Upon transmission, the first RFIC 222 may convert a baseband signal generated by the first communication processor 212 to a radio frequency (RF) signal of about 700 MHz to about 3 GHz used in the first cellular network 292 (e.g., legacy network). Upon reception, an RF signal may be obtained from the first cellular network 292 (e.g., legacy network) through an antenna (e.g., the first antenna module 242) and be preprocessed through an RFFE (e.g., the first RFFE 232). The first RFIC 222 may convert the preprocessed RF signal to a baseband signal so as to be processed by the first communication processor 212.
Upon transmission, the second RFIC 224 may convert a baseband signal generated by the first communication processor 212 or the second communication processor 214 to an RF signal (hereinafter, 5G Sub6 RF signal) of a Sub6 band (e.g., 6 GHz or less) to be used in the second cellular network 294 (e.g., 5G network). Upon reception, a 5G Sub6 RF signal may be obtained from the second cellular network 294 (e.g., 5G network) through an antenna (e.g., the second antenna module 244) and be pretreated through an RFFE (e.g., the second RFFE 234). The second RFIC 224 may convert the preprocessed 5G Sub6 RF signal to a baseband signal so as to be processed by a corresponding communication processor of the first communication processor 212 or the second communication processor 214.
The third RFIC 226 may convert a baseband signal generated by the second communication processor 214 to an RF signal (hereinafter, 5G Above6 RF signal) of a 5G Above6 band (e.g., about 6 GHz to about 60 GHz) to be used in the second cellular network 294 (e.g., 5G network). Upon reception, a 5G Above6 RF signal may be obtained from the second cellular network 294 (e.g., 5G network) through an antenna (e.g., the antenna 248) and be preprocessed through the third RFFE 236. The third RFIC 226 may convert the preprocessed 5G Above6 RF signal to a baseband signal so as to be processed by the second communication processor 214. According to an embodiment, the third RFFE 236 may be formed as part of the third RFIC 226.

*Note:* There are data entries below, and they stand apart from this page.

-- ==== Sys2Proof/Machine/Ptp.lean ====
section
/-! DEFINITION.
PTP on the site ports (R212 to R217), and the opcodes of site time (chapter 08). The layout of PTP messages, the codes of clockAccuracy
and the best master clock algorithm are those of IEEE 1588-2019, and those of UDP, IP and Ethernet headers around a message those of their
standards. PRESUMED (logs 47 and 198).
-/

namespace Sys2Proof.Machine

def State.ptpSet (s : State) (p : Nat) : PtpPortSettings := s.ctl.timeCfg.ptp.ports.getD p PtpPortSettings.factory

def State.ptpPort (s : State) (p : Nat) : PtpPort := s.vol.time.ports.getD p PtpPort.start

def State.modPtp (s : State) (p : Nat) (f : PtpPort → PtpPort) : State :=
  s.modTime fun r => { r with ports := r.ports.modify p f }

/-- Whether a port runs PTP of its own (R213, R216). -/
def State.ptpOn (s : State) (p : Nat) : Bool :=
  let c := s.ctl.timeCfg.ptp
  decide (p < 2) && (s.ptpSet p).enable && c.mode != 0 && (c.mode ≤ 2 || c.ptbSource == 1)

/-- Whether a port measures its peer delay: when it runs PTP of its own, and always in a peer-to-peer transparent clock (Table Time-7). -/
def State.peerOn (s : State) (p : Nat) : Bool :=
  s.ptpOn p || (decide (p < 2) && (s.ptpSet p).enable && s.ctl.timeCfg.ptp.mode == 4)

/-- The module's clockIdentity: the EUI-64 formed from its base MAC address (R213). -/
def clockIdentity : List Byte :=
  let m := beBytes 6 Config.mac.toNat
  m.take 3 ++ [0xFF, 0xFE] ++ m.drop 3

/-- The sourcePortIdentity of a site port: port numbers are 1 and 2 (R213). -/
def portIdentity (p : Nat) : List Byte := clockIdentity ++ beBytes 2 (p + 1)

/-! ### Messages -/

/-- Fields of a received message: type, flags, correctionField, source, sequence number, interval and timestamp. -/
def ptpType (b : List Byte) : Nat := beNat (slice b 0 1) % 16
def ptpTwoStep (b : List Byte) : Bool := (beNat (slice b 6 1)).testBit 1
def ptpCorr (b : List Byte) : Int := signed 64 (beNat (slice b 8 8))
def ptpSource (b : List Byte) : List Byte := slice b 20 10
def ptpSeq (b : List Byte) : Nat := beNat (slice b 30 2)
def ptpStamp (b : List Byte) : Nat := beNat (slice b 34 6) * unitS + beNat (slice b 40 4) * unitNs

/-- The requestingPortIdentity of a response. -/
def ptpRequester (b : List Byte) : List Byte := slice b 44 10

/-- Whether a message is one of this port's domain and version. -/
def State.ptpMine (s : State) (b : List Byte) : Bool :=
  decide (34 ≤ b.length) && beNat (slice b 1 1) % 16 == 2 && beNat (slice b 4 1) == s.ctl.timeCfg.ptp.domain

/-- A timestamp: seconds and nanoseconds. -/
def stampBytes (t : Nat) : List Byte := beBytes 6 (t / unitS) ++ beBytes 4 (t % unitS / unitNs)

/-- A message of a port: header and content. `flags`: the two octets of flagField. -/
def State.ptpMsg (s : State) (p type flags : Nat) (corr : Int) (seq : Nat) (logInt : Int) (content : List Byte) : List Byte :=
  let control : Nat := if type = 0 then 0 else if type = 1 then 1 else if type = 8 then 2 else if type = 9 then 3 else 5
  beBytes 1 type ++ beBytes 1 0x12 ++ beBytes 2 (34 + content.length) ++ beBytes 1 s.ctl.timeCfg.ptp.domain ++ zeros 1 ++
    beBytes 2 flags ++ beInt 8 corr ++ zeros 4 ++ portIdentity p ++ beBytes 2 seq ++ beBytes 1 control ++ beInt 1 logInt ++ content

/-- Ones' complement sum of 16-bit words. -/
def onesSum (l : List Nat) : Nat := l.foldl (fun a w => let t := a + w; if 65536 ≤ t then t - 65535 else t) 0

/-- The 16-bit words of bytes, most significant byte first. -/
def wordsOf (b : List Byte) : List Nat := (List.range (ceilDiv b.length 2)).map fun k => beNat (slice b (2 * k) 2)

/-- CRC-32 of IEEE 802.3, the Ethernet FCS. -/
def fcsBit (c : Nat) : Nat := if c.testBit 0 then (c >>> 1) ^^^ 0xEDB88320 else c >>> 1

def fcsOf (b : List Byte) : Nat :=
  b.foldl (fun c x => fcsBit (fcsBit (fcsBit (fcsBit (fcsBit (fcsBit (fcsBit (fcsBit (c ^^^ x.toNat))))))))) 0xFFFFFFFF ^^^ 0xFFFFFFFF

/-- The source address of a port's messages by transport: its IPv4 or IPv6 address of FED.PORT, or its MAC address, the base MAC address
plus the port (R212, R399). -/
def State.ptpAddr (s : State) (p transport : Nat) : List Byte :=
  let c := s.cfg.fed.ports.getD p SitePort.factory
  if transport = 0 then c.ipv4 else if transport = 1 then c.ipv6 else beBytes 6 (Config.mac.toNat + p)

/-- The multicast address to which a message goes: that of peer-delay messages, or that of all others. -/
def ptpGroup (transport type : Nat) : List Byte :=
  let peer : Bool := type == 2 || type == 3 || type == 10
  if transport = 0 then [224, 0, if peer then 0 else 1, if peer then 107 else 129]
  else if transport = 1 then [0xFF, if peer then 0x02 else 0x0E] ++ zeros 12 ++ [if peer then 0 else 1, if peer then 0x6B else 0x81]
  else if peer then [0x01, 0x80, 0xC2, 0, 0, 0x0E] else [0x01, 0x1B, 0x19, 0, 0, 0]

According to an embodiment, the electronic device 101 may include a fourth RFIC 228 separately from the third RFIC 226 or as at least part of the third RFIC 226. In this case, the fourth RFIC 228 may convert a baseband signal generated by the second communication processor 214 to an RF signal (hereinafter, an intermediate frequency (IF) signal) of an intermediate frequency band (e.g., about 9 GHz to about 11 GHz) and transfer the IF signal to the third RFIC 226. The third RFIC 226 may convert the IF signal to a 5G Above 6RF signal. Upon reception, the 5G Above 6RF signal may be received from the second cellular network 294 (e.g., a 5G network) through an antenna (e.g., the antenna 248) and be converted to an IF signal by the third RFIC 226. The fourth RFIC 228 may convert an IF signal to a baseband signal so as to be processed by the second communication processor 214.
According to an embodiment, the first RFIC 222 and the second RFIC 224 may be implemented into at least part of a single package or a single chip. According to an embodiment, the first RFFE 232 and the second RFFE 234 may be implemented into at least part of a single package or a single chip. According to an embodiment, at least one of the first antenna module 242 or the second antenna module 244 may be omitted or may be combined with another antenna module to process RF signals of a corresponding plurality of bands.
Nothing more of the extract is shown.